Head of IAEA names new head in charge of inspecting Iranian nuclear program

By AP
Monday, September 13, 2010

IAEA chief names new head of Iran investigations

VIENNA — The chief U.N. nuclear inspector has named a new head for the department in charge of investigating Iran’s nuclear activities.

International Atomic Energy Agency chief Yukiya Amano has appointed Herman Naeckarts to the vacant post of deputy director general in charge of safeguards. That position was left vacant with the departure of Olli Heinonen, who had acquired a reputation of toughness in his investigation of Tehran’s nuclear program.

Diplomats described Naeckarts to reporters as pulling no punches in critizing Iran’s spotty cooperation with IAEA probes into its nuclear activities.

Tehran denies being interested in developing nuclear arms but has refused to stop uranium enrichment despite four sets of U.N. Security Council sanctions.

THIS IS A BREAKING NEWS UPDATE. Check back soon for further information. AP’s earlier story is below.

VIENNA (AP) — The head of the U.N. nuclear watchdog agency warned Monday that Iran’s selective cooperation with his inspectors means that he cannot confirm that all of Tehran’s atomic activities are peaceful.

Yukiya Amano also chided Iran for barring some of those inspectors, warning that move hampered his agency’s attempts to monitor Iran’s nuclear program. And he suggested the jury is still out on allegations that Tehran conducted secret experiments meant to develop atomic arms because the Islamic Republic continues to stonewall an IAEA probe into U.S. and other intelligence reports purporting to contain evidence of such experiments.

Amano’s blunt comments, at the start of a 35-nation IAEA board meeting, drew a strong response from Iran, which accused him of distorting facts in a report prepared for the gathering.

“We request the director general to immediately reconsider this sort of reporting … so that it will not create political tensions,” said Ali Asghar Soltanieh, Iran’s chief delegate to the IAEA.

Iran insists it is interested only in generating energy through enrichment. But since revelations of its secret enrichment program focused attention on Iran’s nuclear activities eight years ago, concerns have grown that it is interested in making weapons, in part through its refusal to give up enrichment and accept fuel from abroad, despite four sets of U.N. sanctions.

The IAEA report noted that Iran continued to enrich uranium in defiance of five U.N. Security Council resolution, and focused in greater detail on issues mentioned Monday by Amano — lack of progress on the IAEA probe of the purported arms program experiments, and Tehran’s recent decision to strip two inspectors of their monitoring rights after they reported what they said were undeclared nuclear experiments.

While all member states select inspectors from an official IAEA list, some Western nations on the agency’s 35-nation board argue that because Iran has banned more than 40 inspectors over the past four years, a case could be made that Tehran is violating the agency’s so-called Safeguards Agreement.

The agreement is meant to ensure that the IAEA can monitor Iran’s nuclear program without impediments to make sure it is solely for peaceful purposes.

In banning the two monitors, Tehran argued that they misreported what they saw — a view rejected Monday by Amano.

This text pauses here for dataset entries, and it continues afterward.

-- ==== Sys2Proof/Tests/Slice0.lean ====
section
/-! SUPPORT. Tests on small states, each about one step; the expected results are the spec's own (95_test_vectors.md, 30_encoding.md).
Then the witnesses: for each statement with hypotheses, concrete states and operands that meet them. -/

namespace Sys2Proof.Tests

open Sys2Proof.Machine

/-! ### WellFormed refuses an ill-formed term, check by check -/

theorem test_wf_startShort_of_four : (Instr.pktStartShort [0x01#8, 0x40#8, 0x01#8]).wf = false := by decide
theorem test_wf_startShort_of_three : (Instr.pktStartShort [0x01#8, 0x40#8]).wf = true := by decide
theorem test_wf_unassigned_ping : (Instr.pktUnassigned 0x00#8 []).wf = false := by decide
theorem test_wf_unassigned_start : (Instr.pktUnassigned 0x02#8 []).wf = false := by decide
theorem test_wf_unassigned_reset : (Instr.pktUnassigned 0x04#8 []).wf = false := by decide
theorem test_wf_unassigned_edges : (Instr.pktUnassigned 0x01#8 []).wf = true ∧ (Instr.pktUnassigned 0x05#8 []).wf = true := by decide
theorem test_wf_respShort_of_two : (Instr.respShort [0x00#8, 0x04#8]).wf = false := by decide
theorem test_wf_message_too_long :
    (Instr.msgDfu (List.replicate 255 0x00#8)).wf = false ∧ (Instr.msgWritePage (List.replicate 255 0x00#8)).wf = false ∧
    (Instr.msgActivateLayout (List.replicate 255 0x00#8)).wf = false ∧
    (Instr.msgDeactivateLayout (List.replicate 255 0x00#8)).wf = false ∧
    (Instr.msgUnknown 0x04#8 (List.replicate 255 0x00#8)).wf = false := by decide +kernel
theorem test_wf_message_longest : (Instr.msgDfu (List.replicate 254 0x00#8)).wf = true := by decide +kernel
theorem test_wf_unknown_listed : (Instr.msgUnknown 0x03#8 []).wf = false := by decide

/-! ### Decoding: bytes written out from the spec's encodings -/

/-- R72, R84. -/
theorem test_decode_ping : decode .outLink [0b00000000#8] = .ok (.pktPing []) := by decide
/-- R84: bytes after a Ping's opcode are ignored. -/
theorem test_decode_ping_tail : decode .outLink [0x00#8, 0x09#8, 0x09#8] = .ok (.pktPing [0x09#8, 0x09#8]) := by decide
/-- R73, R83, V24: totalLen 1, crc 0x0140 low byte first, one chunk byte. -/
theorem test_decode_start : decode .outLink [0b00000010#8, 0b00000001#8, 0b01000000#8, 0b00000001#8, 0b00000011#8] =
    .ok (.pktStart 1#8 0x0140#16 [0x03#8]) := by decide
/-- R84: exactly four bytes is a Start with an empty chunk. -/
theorem test_decode_start_empty : decode .outLink [0x02#8, 0x01#8, 0x00#8, 0x00#8] = .ok (.pktStart 1#8 0#16 []) := by decide
/-- R84, V27. -/
theorem test_decode_start_short : decode .outLink [0b00000010#8, 0b00000101#8] = .ok (.pktStartShort [0x05#8]) := by decide
/-- R74. -/
theorem test_decode_cont : decode .outLink [0b00000011#8, 0b10101010#8] = .ok (.pktCont [0xAA#8]) := by decide
/-- R75. -/
theorem test_decode_reset : decode .outLink [0b00000100#8] = .ok (.pktReset []) := by decide
/-- R77, V39, V40: the two edges of the unassigned range, and its last opcode. -/
theorem test_decode_unassigned :
    decode .outLink [0b00000001#8, 0x00#8] = .ok (.pktUnassigned 0x01#8 [0x00#8]) ∧
    decode .outLink [0b00000101#8] = .ok (.pktUnassigned 0x05#8 []) ∧
    decode .outLink [0b11111111#8] = .ok (.pktUnassigned 0xFF#8 []) := by decide
/-- R84, R150. -/
theorem test_decode_empty : decode .outLink [] = .ok .pktEmpty := by decide
/-- R76, V23b. -/
theorem test_decode_resp : decode .inLink [0b00000000#8, 0b00000100#8, 0xFF#8] = .ok (.resp 0x00#8 0x04#8 [0xFF#8]) := by decide
/-- R130, V23c. -/
theorem test_decode_resp_short : decode .inLink [0x00#8] = .ok (.respShort [0x00#8]) ∧ decode .inLink [] = .ok (.respShort []) := by
  decide
/-- R79. -/
theorem test_decode_dfu : decode .message [0b00000000#8] = .ok (.msgDfu []) := by decide
/-- R79, R80: page index 2. -/
theorem test_decode_writePage : decode .message [0b00000001#8, 0x02#8, 0xEE#8] = .ok (.msgWritePage [0x02#8, 0xEE#8]) := by decide
/-- R79. -/
theorem test_decode_activate : decode .message [0b00000010#8] = .ok (.msgActivateLayout []) := by decide
/-- R79. -/
theorem test_decode_deactivate : decode .message [0b00000011#8] = .ok (.msgDeactivateLayout []) := by decide
/-- R79: the first opcode of no message. -/
theorem test_decode_unknown : decode .message [0b00000100#8] = .ok (.msgUnknown 0x04#8 []) := by decide
/-- R78: a message has 1 to 255 bytes. -/
theorem test_decode_message_bounds : decode .message [] = .error .emptyMessage ∧
    decode .message (List.replicate 256 0x00#8) = .error (.messageTooLong 256) := by decide +kernel
/-- R82. -/
theorem test_decode_cmdPing : decode .command [0b00000000#8] = .ok .cmdPing := by decide
/-- R82, P4: `02 {L=1, M=03}`. -/
theorem test_decode_cmdSend : decode .command [0b00000010#8, 0x03#8] = .ok (.cmdSend [0x03#8]) := by decide
/-- R82. -/
theorem test_decode_cmdReset : decode .command [0b00000100#8] = .ok .cmdReset := by decide
/-- R82. -/
theorem test_decode_cmdCrcClear : decode .command [0b00010000#8] = .ok .cmdCrcClear := by decide
/-- R82, P4: `11 {b=31}`. -/
theorem test_decode_cmdCrcFeed : decode .command [0b00010001#8, 0b00110001#8] = .ok (.cmdCrcFeed 0x31#8) := by decide
/-- R82. -/
theorem test_decode_cmdCrcRead : decode .command [0b00010010#8] = .ok .cmdCrcRead := by decide
/-- V5f: code 0x13 is no command. -/
theorem test_decode_cmd_unknown : decode .command [0x13#8] = .error (.unknownCommand 0x13#8) := by decide

/-- A table word that names one command: the step from reset runs it (log 12). -/
theorem test_tableWord_command : decodeTableWord 8 0x10 = some .cmdCrcClear ∧
    step (State.reset.withFetchWord 8 0x10) = exec .cmdCrcClear { State.reset with cmdq := [], schedule := [] } := ⟨by decide, rfl⟩
/-- A table word that is no command code is a packet on `OUTQ` (log 12). -/
theorem test_tableWord_packet : decodeTableWord 8 0x03 = some (.pktCont []) ∧
    step (State.reset.withFetchWord 8 0x03) = exec (.pktCont []) { State.reset with outq := [], schedule := [] } := ⟨by decide, rfl⟩
/-- The row with no bits. -/
theorem test_tableWord_empty : decodeTableWord 0 0 = some .pktEmpty ∧
    step (State.reset.withFetchWord 0 0) = .next State.reset := ⟨by decide, rfl⟩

“I express my full confidence in the professionalism and impartiality of the inspectors concerned,” he said. “Iran’s repeated objection to the designation of inspectors with experience in Iran’s nuclear fuel cycle and facilities hampers the inspection process.”

Amano urged Iran to withdraw its 2007 ban on 38 inspectors, announced in apparent retaliation for the imposition of U.N. Security Council sanctions because of the Islamic Republic’s refusal to freeze enrichment, which can produce both nuclear fuel and the fissile warhead material.

Since then, Iran refuses to accept inspectors from the U.S., Britain and France — the Western nuclear weapons states whose experts posses the kind of knowledge on nuclear weapons research that IAEA officials say the agency cannot provide through training.

Beyond Iran, the board — and a subsequent assembly of the 151 IAEA member nations — will focus on allegations of a hidden Syrian nuclear program; something Syria denies. Israel — which is commonly considered to have nuclear arms — is also on the agenda, with Islamic nations pushing the Jewish state to open its atomic activities to IAEA perusal.